Time Warner said it officially changed the name for its Internet service and portal, saying America Online will now be known by its longtime nickname, AOL.
The America Online moniker is being retired after some 15 years, during which time it became synonymous with Internet access for millions of people. Time Warner noted that people have been using the shorthand to refer to the service for some time.
“Our new corporate identity better reflects our expanded mission — to make everyone’s online experience better,” said Jon Miller, Chairman and CEO of AOL. “Plus, consumers in the U.S. and around the world already know us by our initials.”
Along with the name change, AOL said it was changing its legal structure from a corporation to a limited liability company, or LLC. That move enables Time Warner to limit its exposure to liability should the subsidiary be the subject of lawsuits.
It also unveiled a new logo, setting aside the America Online “running man” for a triangular logo.
The passing of the America Online name ends a long and varied chapter in the history of the Internet in the U.S., one that began long before the dot-com boom, rose to prominence through the merger with Time Warner, fell on hard times when it failed to embrace broadband access soon enough and more recently has staged an impressive comeback as an open-to-everyone portal.
The America Online name came about as a result of an employee naming contest staged in 1991 when the company was known as Quantum Computer Services, Inc., the name it bore since its founding in 1985.

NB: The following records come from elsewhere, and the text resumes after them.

-- ==== Sys2Proof/Machine/Grains.lean ====
section
/-!
DEFINITION. The grain budget's commands: mints, grants, the brake, the hot-spot limiter (R161 to R168, R180, R181), and the
caps of host and rack (R171, R172), protection falls (R256), stale caps (R184) and the GRB commit (R188).
-/

namespace Sys2Proof.Machine

/-- A grain in internal units (R161). -/
def grain : Nat := 2 ^ 16

/-! ### Commit (R188) -/

/-- RWC fields of the global GRB registers. -/
def grbFields : List Fld :=
  [.grb .excCfgHeadroomW, .grb .excCfgDebtMax, .grb .resCfgCeilDefault, .grb .resCfgCeilMin, .grb .hotCfgMarginK,
    .grb .hotCfgDieTargetC, .grb .estFp4Pj, .grb .estFp8Pj, .grb .estBf16Pj, .grb .bankMaxGrains]

/-- The check of a GRB commit. -/
def State.checkGrb (s : State) : Nat :=
  let g := fun f => s.getF (.grb f)
  if g .excCfgHeadroomW > 150 ∨ g .excCfgDebtMax > 20 * g .excCfgHeadroomW then 1
  else if [g .estFp4Pj, g .estFp8Pj, g .estBf16Pj].any fun e => decide (e < 500 ∨ e > 8000) then 2
  else if g .resCfgCeilMin < 4 ∨ g .resCfgCeilDefault > 16384 ∨ g .resCfgCeilMin > g .resCfgCeilDefault then 3
  else if (List.range 4).all fun n => s.getF (.grb .dieWeightWeight) n == 0 then 4
  else if g .hotCfgDieTargetC < 60 ∨ g .hotCfgDieTargetC > 95 ∨ g .hotCfgMarginK = 0 then 5
  else if g .bankMaxGrains < 10 then 6
  else 0

/-- A committed set waits for neither its mint nor its control cycle any more: BUSY ends (R188). -/
def State.grbSettled (s : State) : State :=
  if s.grn.setWaits || s.grn.weightsWait then s else s.setF (.grb .commitStatusBusy) 0 0

/-- The committed set takes effect, at a mint (R188): a lowered CEIL_DEFAULT clips the reserves above it. -/
def State.takeGrbSet (s : State) : State :=
  if s.grn.setWaits then
    let old := s.getLive (.grb .resCfgCeilDefault)
    let s := ({ s with grn := { s.grn with setWaits := false } } : State).commitAll grbFields
    let now := s.getLive (.grb .resCfgCeilDefault)
    let s := if now < old then
        (s.clu.map (·.1)).foldl (fun s c =>
          let s := s.modCl c fun k => { k with ceil := match k.ceil with
            | some v => if v ≥ now then none else some v
            | none => none }
          s.clipReserve c (s.ceilOf c)) s
      else s
    s.grbSettled
  else s

/-- The committed weights take effect, at a control cycle (R188). -/
def State.takeWeights (s : State) : State :=
  if s.grn.weightsWait then
    (({ s with grn := { s.grn with weightsWait := false } } : State).commitRange [.grb .dieWeightWeight] 4).grbSettled
  else s

/-- A GRB commit (R7, R188): a set that passes waits for the next mint, its weights for the next control cycle, BUSY until
then. -/
def State.commitGrb (s : State) : State :=
  let e := s.checkGrb
  let s := s.setF (.grb .commitStatusErr) 0 e
  if e ≠ 0 then s
  else ({ s with grn := { s.grn with setWaits := true, weightsWait := true } } : State).setF (.grb .commitStatusBusy) 0 1

/-- GRB_COMMIT (R188, R475): held while a commit of the block runs. -/
def execGrbCommit (s : State) : Host.Outcome State Fault Refusal :=
  .next <|
    if !s.isOn .aux then s
    else if s.flag (.grb .commitStatusBusy) then
      if s.heldCommits.contains 2 then s else { s with heldCommits := s.heldCommits ++ [2] }
    else s.commitGrb

/-! ### Mints and grants -/

/-- Charge meters to the reserves of clusters of a die (R162). -/
def State.chargeMeters (s : State) (n : Nat) (meters : List (Nat × Nat)) : State :=
  (meters.filter fun m => m.1 / 208 == n).foldl (fun s m =>
    (s.modCl m.1 fun k => { k with reserve := k.reserve - m.2 }).modDie n fun d => { d with spent := d.spent + m.2 }) s

/-- M_n: what a die mints in a period (R161). -/
def DieGrn.mintOf (d : DieGrn) : Nat := d.capUw * grain / 10 ^ 8

/-- L_n for a minted amount (R167). -/
def State.brakeLimit (s : State) (n m : Nat) : Int :=
  if s.flag (.grb .dieDebtRepay) n then (m * 9 / 10 : Nat)
  else if s.flag (.grb .capStatusProtect) then (m : Nat)
  else (m + s.getLive (.grb .excCfgHeadroomW) * grain / 100 : Nat)

/-- The pool after a mint of m, and what lapses (R165): mints add only up to BANK_MAX. -/
def mintPool (pool : Int) (m bank : Nat) : Int × Nat :=
  if pool + m ≤ bank then (pool + m, 0)
  else (max pool bank, (pool + m - max pool bank).toNat)

/-- Debt and repayment at a mint (R168): X_n := max(0, X_n + S_n − M_n). -/
def State.updateDebt (s : State) (n spend minted : Nat) : State :=
  let x := (s.die n).debt + spend - minted
  let s := s.modDie n fun d => { d with debt := x }
  let lim := s.getLive (.grb .excCfgDebtMax) * grain
  if x = 0 then s.setF (.grb .dieDebtRepay) n 0
  else if x ≥ lim ∧ !s.flag (.grb .dieDebtRepay) n then (s.setF (.grb .dieDebtRepay) n 1).grbEvent 2
  else s

/-- MINT (R161 to R168): a committed set takes effect (R188), the meters and the rail charge the period that ends, the debt is
updated, the die mints up to BANK_MAX, the brake's limit is set anew and HOLD ends. -/
def execMint (n : Nat) (meters : List (Nat × Nat)) (rail : Nat) (s : State) : Host.Outcome State Fault Refusal :=
  if !decide (n < 4) || !s.isOn (.core n) then .next s
  else
    let s := s.takeGrbSet.chargeMeters n meters
    let base : Int := rail - (s.die n).spent
    let s := s.updateDebt n rail (s.die n).minted
    let steeping := (s.dieClusters n).filter fun c => s.getF (.clu .statusSteepCause) c == 4
    let s := s.add64 (.grb .dieSteepLoCountLo) (.grb .dieSteepHiCountHi) n steeping.length
    let m := (s.die n).mintOf
    let lim := s.brakeLimit n m
    let (pool, lapse) := mintPool ((s.die n).pool - base) m (s.getLive (.grb .bankMaxGrains) * grain)
    let s := s.modDie n fun d => { d with pool, lapsed := d.lapsed + lapse, minted := m, spent := 0, base, hold := false,
                                          limit := lim }
    let s := (s.dieClusters n).foldl (fun s c => s.modCl c fun k => { k with granted := false }) s
    .next ((s.dieClusters n).foldl (fun s c => s.wakeReserve c) s)

/-- Does a cluster request a grant (R164): its reserve is below half its ceiling, or it steeps with cause 4? A cluster that has
lent its reserve (R151) requests again once it has woken (R166; log entry 28). -/
def State.requests (s : State) (c : Nat) : Bool :=
  let k := s.cl c
  !s.gated c && !s.flag (.clu .statusFaulted) c && !k.granted && !k.lent &&
    (decide (2 * k.reserve < s.ceilOf c) || s.getF (.clu .statusSteepCause) c == 4)

/-- The logical cluster of a die served next: the first requester after the one served last (R164). -/
def State.nextServed (s : State) (n : Nat) : Option (Nat × Nat) :=
  let last := (s.die n).lastServed - 200 * n
  ((List.range 200).map fun i => 200 * n + (last + 1 + i) % 200).findSome? fun l =>
    match s.physOf l with
    | some c => if s.requests c then some (l, c) else none
    | none => none

/-- GRAIN_GRANT (R164): the pool of a die serves one request: up to the ceiling, or what the pool holds. -/
def execGrainGrant (n : Nat) (s : State) : Host.Outcome State Fault Refusal :=
  if !decide (n < 4) || !s.isOn (.core n) || (s.die n).hold || decide ((s.die n).pool ≤ 0) then .next s
  else match s.nextServed n with
    | none => .next s
    | some (l, c) =>
      let amount := min (s.ceilOf c - (s.cl c).reserve) (s.die n).pool
      let amount := max amount 0
      let s := s.modCl c fun k => { k with reserve := k.reserve + amount, granted := true }
      let s := s.modDie n fun d => { d with pool := d.pool - amount, lastServed := l }
      .next (s.wakeReserve c)

/-- BRAKE_HOLD (R167): the meters so far and the base charge of the period before reach the limit: the pool stops granting
and every running cluster of the die steeps with cause 4. -/
def execBrakeHold (n : Nat) (meters : List (Nat × Nat)) (s : State) : Host.Outcome State Fault Refusal :=
  if !decide (n < 4) || !s.isOn (.core n) then .next s
  else
    let s := s.chargeMeters n meters
    let d := s.die n
    if d.hold || decide (d.spent + d.base < d.limit) then .next s
    else
      let s := (s.modDie n fun d => { d with hold := true }).addSat (.grb .dieHoldsCount) n 1
      .next ((s.dieClusters n).foldl (fun s c => if s.fetching c then s.steep c 4 .reserve else s) s)

/-! ### The hot-spot limiter -/

/-- Active clusters of a die, by physical number: those with a logical number that are neither gated nor faulted. -/
def State.activeClusters (s : State) (n : Nat) : List Nat :=
  ((List.range 208).map fun i => 208 * n + i).filter fun c =>
    (s.logicalOf c).isSome && !s.gated c && !s.flag (.clu .statusFaulted) c

/-- The ceiling of a cluster in units of 2^-8 grain. -/
def State.ceil8 (s : State) (c : Nat) : Nat := (s.cl c).ceil.getD (s.getLive (.grb .resCfgCeilDefault))

/-- Set the ceiling of a cluster; a surplus of its reserve returns to the pool at once (R180). -/
def State.setCeil (s : State) (c v : Nat) : State :=
  let dflt := s.getLive (.grb .resCfgCeilDefault)
  (s.modCl c fun k => { k with ceil := if v = dflt then none else some v, ceilAge := 0 }).clipReserve c (256 * v : Nat)

/-- Is a cluster hot now: above T_SET + margin, until it falls a kelvin below (R180)? -/
def hotNow (was : Bool) (t thr : Int) : Bool := if t > thr then true else if t < thr - 16 then false else was

/-- The first of the hottest: clusters with their temperatures, in ascending order of number. -/
def hottest (l : List (Nat × Int)) : Option (Nat × Int) :=
  l.foldl (fun b x => match b with
    | none => some x
    | some y => if x.2 > y.2 then some x else b) none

Taking the “America” out of its name makes sense for a company that has global reach and for other reasons, including the company’s push into mobile Web access, where the three-character domain name is a benefit.
In fact, the announcement of the name change came as AOL was launching an upgraded mobile browsing service that would convert Web pages to a mobile-device friendly format and simplify the process of searching for Internet-based information on the go.
While AOL said the name change would help reflect the new range of services that it offers to Web users, ditching the name is also a way to break with the past, including the long slide in membership that AOL has suffered, shedding nearly 30 percent of its subscribers since mid-2002.
It also gives AOL a chance to move away from America Online’s oft-criticized marketing habits, most notably its practice of sending millions of CDs loaded with AOL service and software. The company sent an estimated 660 million discs to U.S. households during its direct mail campaign.
New World Order
The name change caps a massive makeover for the Internet service turned portal, one that has seen it shed its walled-in approach where services were available only to paying subscribers to a free-for-all portal.
That transformation came at a fortuitous time, as Internet advertising has hit a growth spurt. AOL has benefited directly — recently signing major advertisers for its new online TV channel, where Time Warner content is available for download — and indirectly, through its recently consummated partnership with Google.
AOL is well-equipped to be a major factor in the evolving portal race, Forrester analyst Charlene Li told the E-Commerce Times. It will give Yahoo and MSN a run for its money by leveraging its strong brand and its ties to Time Warner, with its wealth of video and other content, she added.
“AOL is already the comeback kids of the Internet space and they are positioned to be a factor,” Li said. “With their content and advertising partnership possibilities with Time Warner, they could be a formidable force.”